Nairametrics| The announcement last week of a new forex policy by the Central Bank of Nigeria (CBN), coupled with the injection of over $600 million during the week,has crashed parallel market rates from as high as N525 to about N450.

We reported last week that the CBN plans to narrow this margin to as low ad 10% and could pave the way for a float. This narrative seems to be gaining traction with some analysts and surprisingly they now opined that the Naira is valued below N400.

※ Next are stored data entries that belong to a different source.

-- ==== Sys2Proof/Machine/ControlFlow.lean ====
section
/-! DEFINITION. The meanings of the control-flow instructions (41_control_flow.md). A meaning is given the state from
before the cycle and makes the pre-advance of 40_cycle.md R92 itself (log entry 8). -/

namespace Sys2Proof.Machine

/-- 00EE, RET (R102): `PC <- Pop()`. -/
def execRet (s : State) : Host.Outcome State Fault Refusal :=
  match s.advance.pop with
  | none => raiseFault .stackUnderflow s
  | some (a, t) => .next (t.jump a)

/-- 1NNN, JP NNN (R103). -/
def execJp (nnn : Addr) (s : State) : Host.Outcome State Fault Refusal :=
  .next (s.advance.jump (zext16 nnn))

/-- 2NNN, CALL NNN (R104): `Push(PC); PC <- NNN`, PC pre-advanced. -/
def execCall (nnn : Addr) (s : State) : Host.Outcome State Fault Refusal :=
  match s.advance.push s.advance.pc with
  | none => raiseFault .stackOverflow s
  | some t => .next (t.jump (zext16 nnn))

/-- 3XNN, SE VX, NN (R105). -/
def execSeImm (x : Nibble) (nn : Byte) (s : State) : Host.Outcome State Fault Refusal :=
  .next (s.advance.skipIf (s.reg x == nn))

/-- 4XNN, SNE VX, NN (R106). -/
def execSneImm (x : Nibble) (nn : Byte) (s : State) : Host.Outcome State Fault Refusal :=
  .next (s.advance.skipIf (s.reg x != nn))

/-- 5XY0, SE VX, VY (R107). -/
def execSeReg (x y : Nibble) (s : State) : Host.Outcome State Fault Refusal :=
  .next (s.advance.skipIf (s.reg x == s.reg y))

/-- 9XY0, SNE VX, VY (R108). -/
def execSneReg (x y : Nibble) (s : State) : Host.Outcome State Fault Refusal :=
  .next (s.advance.skipIf (s.reg x != s.reg y))

/-- BNNN, JP V0, NNN (R109): the sum is not reduced to 12 bits. -/
def execJpV0 (nnn : Addr) (s : State) : Host.Outcome State Fault Refusal :=
  .next (s.advance.jump (zextReg (s.reg 0#4) + zext16 nnn))

end Sys2Proof.Machine
end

For example in a report released by Renaissance Capital (Rencap) Limited, it reasoned that despite the current combination of crude oil price increase, improved crude oil production and the new forex policy stimulating the country’s external reserves to new highs and reducing the gap between official rates and parallel market rates, a full float would earn the country much-needed FDI.

“We think N450-500/$ would attract investors even without $20 billion of cheap International Monetary Fund (IMF)-led financing. One of our Real Effective Exchange Rate (REER) models – the 22-year model which corresponds to a period when oil averaged $55/bl – implies fair value for the naira at N370/$, which via inflation should become N400/$ by end-2017.”

“At the parallel rate of NGN500/$, Nigeria has the cheapest currency in Africa, and even at NGN450/$ it would still rival Egypt at EGP15.8/$1 (the third cheapest in Africa). Given this, a full float of the currency would likely attract billions of dollars to Nigeria, similar to how Egypt has attracted $9 billion since its float in November.

“The vast majority of Nigerian and foreign potential investors ignored Nigeria in 2016 due to exchange rate difficulties, but rising oil prices and production (double the 0.9mbpd 2016 lows) suggest some opportunities may emerge in 2017.”

It remains to be seen if the CBN is using the new forex policy as a means of gearing up for an actual full float of the Naira or if this is just another case of temporary CBN intervention. Whichever it is though, what most analysts agree on is that the reduced gap between the official and parallel market rates bodes well for the Nigerian economy.

Chacha Wabara-Ogbobine is a Legal practitioner with over 9years post call experience. A research Consultant, professional writer and a blogger at heart,owner of four thriving websites with well over 10years of experience. Totally in love with keeping fit and coaching weight loss enthusiasts. I love my quiet time, being with my kids, watching TV series for hours on end.


  1. Barring international politics, naira should not have been adversely devalued the way it is now! Barely two decades ago, the naira was at par with the dollar! I agree there are issues which bordered on the relegation of the naira to the extent that its value is the second lowest in Africa! Of course, political issues play marginal role in ruining the position of naira, but nevertheless, Nigerians love for foreign commodities have played a major role toward destroying the currency. Lack of interest by individuals and corporate interests have played prominent role in ruining the economy! Corruption, nepotism and tribalism have their own roles in destroying the economy. First and foremost, Nigerians must learn to respect what they have in form of resources, Develop these resources maximally and promote it effectively. Your interest in promoting foreign goods over and above your own will ultimately lead to disaster to your own economy. Let us harness what we have and project it to the outside world as the best we have and the world at large will accept it. A practical example is our refineries which have been underutilized for years. These refineries, if properly managed, should make available to the nation, finished crude oil instead of importing them from the advanced countries. As a matter fact, the foreign exchange to be realised from the import should be phenomenal. Let us appreciate what is ours; develop it, and market it to the outside world. The assurance of enhancing our forex is guaranteed. Let the Central Bank of Nigeria stands to its responsibility by making adequate announcements to the public, with particular reference to the commercial banks. Intermittent announcements may confused the financial institutions by misinterpreting the good intentions of the Central Bank Conclusively, all hands must be on the deck in order to enhance the exchange rate disparity between the U.S. dollar and the naira. The government alone can not do it, Both the private and public sectors must work hand in hand together in order to bring restitution to the economy.